Copy the lines exactly. Begin at the first line of the data and stop after the line with "v f s).rt = s.rt := rfl".

(Dataset entries)

▬▬▬▬▬▬

/-! `setVlv` -/

@[simp] theorem setVlv_pending (v : Nat) (f : Vlv → Vlv) (s : State) : (setVlv v f s).pending = s.pending := rfl
@[simp] theorem setVlv_dt (v : Nat) (f : Vlv → Vlv) (s : State) : (setVlv v f s).dt = s.dt := rfl
@[simp] theorem setVlv_rt (v : Nat) (f : Vlv → Vlv) (s : State) : (setVlv v f s).rt = s.rt := rfl
@[simp] theorem setVlv_rtPhase (v : Nat) (f : Vlv → Vlv) (s : State) : (setVlv v f s).rtPhase = s.rtPhase := rfl
@[simp] theorem setVlv_free (v : Nat) (f : Vlv → Vlv) (s : State) : (setVlv v f s).free = s.free := rfl
@[simp] theorem setVlv_sram (v : Nat) (f : Vlv → Vlv) (s : State) : (setVlv v f s).sram = s.sram := rfl
@[simp] theorem setVlv_mram (v : Nat) (f : Vlv → Vlv) (s : State) : (setVlv v f s).mram = s.mram := rfl
@[simp] theorem setVlv_rings (v : Nat) (f : Vlv → Vlv) (s : State) : (setVlv v f s).rings = s.rings := rfl
@[simp] theorem setVlv_nextHigh (v : Nat) (f : Vlv → Vlv) (s : State) : (setVlv v f s).nextHigh = s.nextHigh := rfl
@[simp] theorem setVlv_nextNormal (v : Nat) (f : Vlv → Vlv) (s : State) : (setVlv v f s).nextNormal = s.nextNormal := rfl
@[simp] theorem setVlv_started (v : Nat) (f : Vlv → Vlv) (s : State) : (setVlv v f s).started = s.started := rfl
@[simp] theorem setVlv_nextUid (v : Nat) (f : Vlv → Vlv) (s : State) : (setVlv v f s).nextUid = s.nextUid := rfl
@[simp] theorem setVlv_engPipe (v : Nat) (f : Vlv → Vlv) (s : State) : (setVlv v f s).engPipe = s.engPipe := rfl
@[simp] theorem setVlv_diagPipe (v : Nat) (f : Vlv → Vlv) (s : State) : (setVlv v f s).diagPipe = s.diagPipe := rfl
@[simp] theorem setVlv_diagBusy (v : Nat) (f : Vlv → Vlv) (s : State) : (setVlv v f s).diagBusy = s.diagBusy := rfl
@[simp] theorem setVlv_diagAnswer (v : Nat) (f : Vlv → Vlv) (s : State) : (setVlv v f s).diagAnswer = s.diagAnswer := rfl
@[simp] theorem setVlv_out (v : Nat) (f : Vlv → Vlv) (s : State) : (setVlv v f s).out = s.out := rfl
@[simp] theorem setVlv_transit (v : Nat) (f : Vlv → Vlv) (s : State) : (setVlv v f s).transit = s.transit := rfl
@[simp] theorem setVlv_linkDown (v : Nat) (f : Vlv → Vlv) (s : State) : (setVlv v f s).linkDown = s.linkDown := rfl
@[simp] theorem setVlv_safeHere (v : Nat) (f : Vlv → Vlv) (s : State) : (setVlv v f s).safeHere = s.safeHere := rfl
@[simp] theorem setVlv_host (v : Nat) (f : Vlv → Vlv) (s : State) : (setVlv v f s).host = s.host := rfl
@[simp] theorem setVlv_stg (v : Nat) (f : Vlv → Vlv) (s : State) : (setVlv v f s).stg = s.stg := rfl
@[simp] theorem setVlv_ses (v : Nat) (f : Vlv → Vlv) (s : State) : (setVlv v f s).ses = s.ses := rfl
@[simp] theorem setVlv_flt (v : Nat) (f : Vlv → Vlv) (s : State) : (setVlv v f s).flt = s.flt := rfl
@[simp] theorem setVlv_pw (v : Nat) (f : Vlv → Vlv) (s : State) : (setVlv v f s).pw = s.pw := rfl
@[simp] theorem setVlv_hw (v : Nat) (f : Vlv → Vlv) (s : State) : (setVlv v f s).hw = s.hw := rfl
@[simp] theorem setVlv_upd (v : Nat) (f : Vlv → Vlv) (s : State) : (setVlv v f s).upd = s.upd := rfl
@[simp] theorem setVlv_perf (v : Nat) (f : Vlv → Vlv) (s : State) : (setVlv v f s).perf = s.perf := rfl
@[simp] theorem setVlv_engInts (v : Nat) (f : Vlv → Vlv) (s : State) : (setVlv v f s).engInts = s.engInts := rfl
@[simp] theorem setVlv_keys (v : Nat) (f : Vlv → Vlv) (s : State) : (setVlv v f s).keys = s.keys := rfl
@[simp] theorem setVlv_heldEvents (v : Nat) (f : Vlv → Vlv) (s : State) : (setVlv v f s).heldEvents = s.heldEvents := rfl
@[simp] theorem setVlv_ld (v : Nat) (f : Vlv → Vlv) (s : State) : (setVlv v f s).ld = s.ld := rfl
@[simp] theorem setVlv_hbs (v : Nat) (f : Vlv → Vlv) (s : State) : (setVlv v f s).hbs = s.hbs := rfl
@[simp] theorem setVlv_vs (v : Nat) (f : Vlv → Vlv) (s : State) : (setVlv v f s).vs = { s.vs with vlv := updN s.vs.vlv v f } := rfl
@[simp] theorem setVlv_sw (v : Nat) (f : Vlv → Vlv) (s : State) : (setVlv v f s).sw = s.sw := rfl
@[simp] theorem setVlv_fs (v : Nat) (f : Vlv → Vlv) (s : State) : (setVlv v f s).fs = s.fs := rfl
@[simp] theorem setVlv_ns (v : Nat) (f : Vlv → Vlv) (s : State) : (setVlv v f s).ns = s.ns := rfl
@[simp] theorem setVlv_acc (v : Nat) (f : Vlv → Vlv) (s : State) : (setVlv v f s).acc = s.acc := rfl
@[simp] theorem setVlv_eng (v : Nat) (f : Vlv → Vlv) (s : State) : (setVlv v f s).eng = s.eng := rfl
@[simp] theorem setVlv_pairs (v : Nat) (f : Vlv → Vlv) (s : State) : (setVlv v f s).pairs = s.pairs := rfl
@[simp] theorem setVlv_wbufs (v : Nat) (f : Vlv → Vlv) (s : State) : (setVlv v f s).wbufs = s.wbufs := rfl
@[simp] theorem setVlv_pkgs (v : Nat) (f : Vlv → Vlv) (s : State) : (setVlv v f s).pkgs = s.pkgs := rfl

/-! `setVg` -/

@[simp] theorem setVg_pending (g : Nat) (f : Vg → Vg) (s : State) : (setVg g f s).pending = s.pending := rfl
@[simp] theorem setVg_dt (g : Nat) (f : Vg → Vg) (s : State) : (setVg g f s).dt = s.dt := rfl
@[simp] theorem setVg_rt (g : Nat) (f : Vg → Vg) (s : State) : (setVg g f s).rt = s.rt := rfl
@[simp] theorem setVg_rtPhase (g : Nat) (f : Vg → Vg) (s : State) : (setVg g f s).rtPhase = s.rtPhase := rfl
@[simp] theorem setVg_free (g : Nat) (f : Vg → Vg) (s : State) : (setVg g f s).free = s.free := rfl
@[simp] theorem setVg_sram (g : Nat) (f : Vg → Vg) (s : State) : (setVg g f s).sram = s.sram := rfl
@[simp] theorem setVg_mram (g : Nat) (f : Vg → Vg) (s : State) : (setVg g f s).mram = s.mram := rfl
@[simp] theorem setVg_rings (g : Nat) (f : Vg → Vg) (s : State) : (setVg g f s).rings = s.rings := rfl
@[simp] theorem setVg_nextHigh (g : Nat) (f : Vg → Vg) (s : State) : (setVg g f s).nextHigh = s.nextHigh := rfl
@[simp] theorem setVg_nextNormal (g : Nat) (f : Vg → Vg) (s : State) : (setVg g f s).nextNormal = s.nextNormal := rfl
@[simp] theorem setVg_started (g : Nat) (f : Vg → Vg) (s : State) : (setVg g f s).started = s.started := rfl
@[simp] theorem setVg_nextUid (g : Nat) (f : Vg → Vg) (s : State) : (setVg g f s).nextUid = s.nextUid := rfl
@[simp] theorem setVg_engPipe (g : Nat) (f : Vg → Vg) (s : State) : (setVg g f s).engPipe = s.engPipe := rfl
@[simp] theorem setVg_diagPipe (g : Nat) (f : Vg → Vg) (s : State) : (setVg g f s).diagPipe = s.diagPipe := rfl
@[simp] theorem setVg_diagBusy (g : Nat) (f : Vg → Vg) (s : State) : (setVg g f s).diagBusy = s.diagBusy := rfl
@[simp] theorem setVg_diagAnswer (g : Nat) (f : Vg → Vg) (s : State) : (setVg g f s).diagAnswer = s.diagAnswer := rfl
@[simp] theorem setVg_out (g : Nat) (f : Vg → Vg) (s : State) : (setVg g f s).out = s.out := rfl
@[simp] theorem setVg_transit (g : Nat) (f : Vg → Vg) (s : State) : (setVg g f s).transit = s.transit := rfl
@[simp] theorem setVg_linkDown (g : Nat) (f : Vg → Vg) (s : State) : (setVg g f s).linkDown = s.linkDown := rfl
@[simp] theorem setVg_safeHere (g : Nat) (f : Vg → Vg) (s : State) : (setVg g f s).safeHere = s.safeHere := rfl
@[simp] theorem setVg_host (g : Nat) (f : Vg → Vg) (s : State) : (setVg g f s).host = s.host := rfl
@[simp] theorem setVg_stg (g : Nat) (f : Vg → Vg) (s : State) : (setVg g f s).stg = s.stg := rfl
@[simp] theorem setVg_ses (g : Nat) (f : Vg → Vg) (s : State) : (setVg g f s).ses = s.ses := rfl
@[simp] theorem setVg_flt (g : Nat) (f : Vg → Vg) (s : State) : (setVg g f s).flt = s.flt := rfl
@[simp] theorem setVg_pw (g : Nat) (f : Vg → Vg) (s : State) : (setVg g f s).pw = s.pw := rfl
@[simp] theorem setVg_hw (g : Nat) (f : Vg → Vg) (s : State) : (setVg g f s).hw = s.hw := rfl
@[simp] theorem setVg_upd (g : Nat) (f : Vg → Vg) (s : State) : (setVg g f s).upd = s.upd := rfl
@[simp] theorem setVg_perf (g : Nat) (f : Vg → Vg) (s : State) : (setVg g f s).perf = s.perf := rfl
@[simp] theorem setVg_engInts (g : Nat) (f : Vg → Vg) (s : State) : (setVg g f s).engInts = s.engInts := rfl
@[simp] theorem setVg_keys (g : Nat) (f : Vg → Vg) (s : State) : (setVg g f s).keys = s.keys := rfl
@[simp] theorem setVg_heldEvents (g : Nat) (f : Vg → Vg) (s : State) : (setVg g f s).heldEvents = s.heldEvents := rfl
@[simp] theorem setVg_ld (g : Nat) (f : Vg → Vg) (s : State) : (setVg g f s).ld = s.ld := rfl
@[simp] theorem setVg_hbs (g : Nat) (f : Vg → Vg) (s : State) : (setVg g f s).hbs = s.hbs := rfl
@[simp] theorem setVg_vs (g : Nat) (f : Vg → Vg) (s : State) : (setVg g f s).vs = { s.vs with vg := updN s.vs.vg g f } := rfl
@[simp] theorem setVg_sw (g : Nat) (f : Vg → Vg) (s : State) : (setVg g f s).sw = s.sw := rfl
@[simp] theorem setVg_fs (g : Nat) (f : Vg → Vg) (s : State) : (setVg g f s).fs = s.fs := rfl
@[simp] theorem setVg_ns (g : Nat) (f : Vg → Vg) (s : State) : (setVg g f s).ns = s.ns := rfl
@[simp] theorem setVg_acc (g : Nat) (f : Vg → Vg) (s : State) : (setVg g f s).acc = s.acc := rfl
@[simp] theorem setVg_eng (g : Nat) (f : Vg → Vg) (s : State) : (setVg g f s).eng = s.eng := rfl
@[simp] theorem setVg_pairs (g : Nat) (f : Vg → Vg) (s : State) : (setVg g f s).pairs = s.pairs := rfl
@[simp] theorem setVg_wbufs (g : Nat) (f : Vg → Vg) (s : State) : (setVg g f s).wbufs = s.wbufs := rfl
@[simp] theorem setVg_pkgs (g : Nat) (f : Vg → Vg) (s : State) : (setVg g f s).pkgs = s.pkgs := rfl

▬▬▬▬▬▬

**Answer for the task**
/-! `setVlv` -/

@[simp] theorem setVlv_pending (v : Nat) (f : Vlv → Vlv) (s : State) : (setVlv v f s).pending = s.pending := rfl
@[simp] theorem setVlv_dt (v : Nat) (f : Vlv → Vlv) (s : State) : (setVlv v f s).dt = s.dt := rfl
@[simp] theorem setVlv_rt (v : Nat) (f : Vlv → Vlv) (s : State) : (setVlv v f s).rt = s.rt := rfl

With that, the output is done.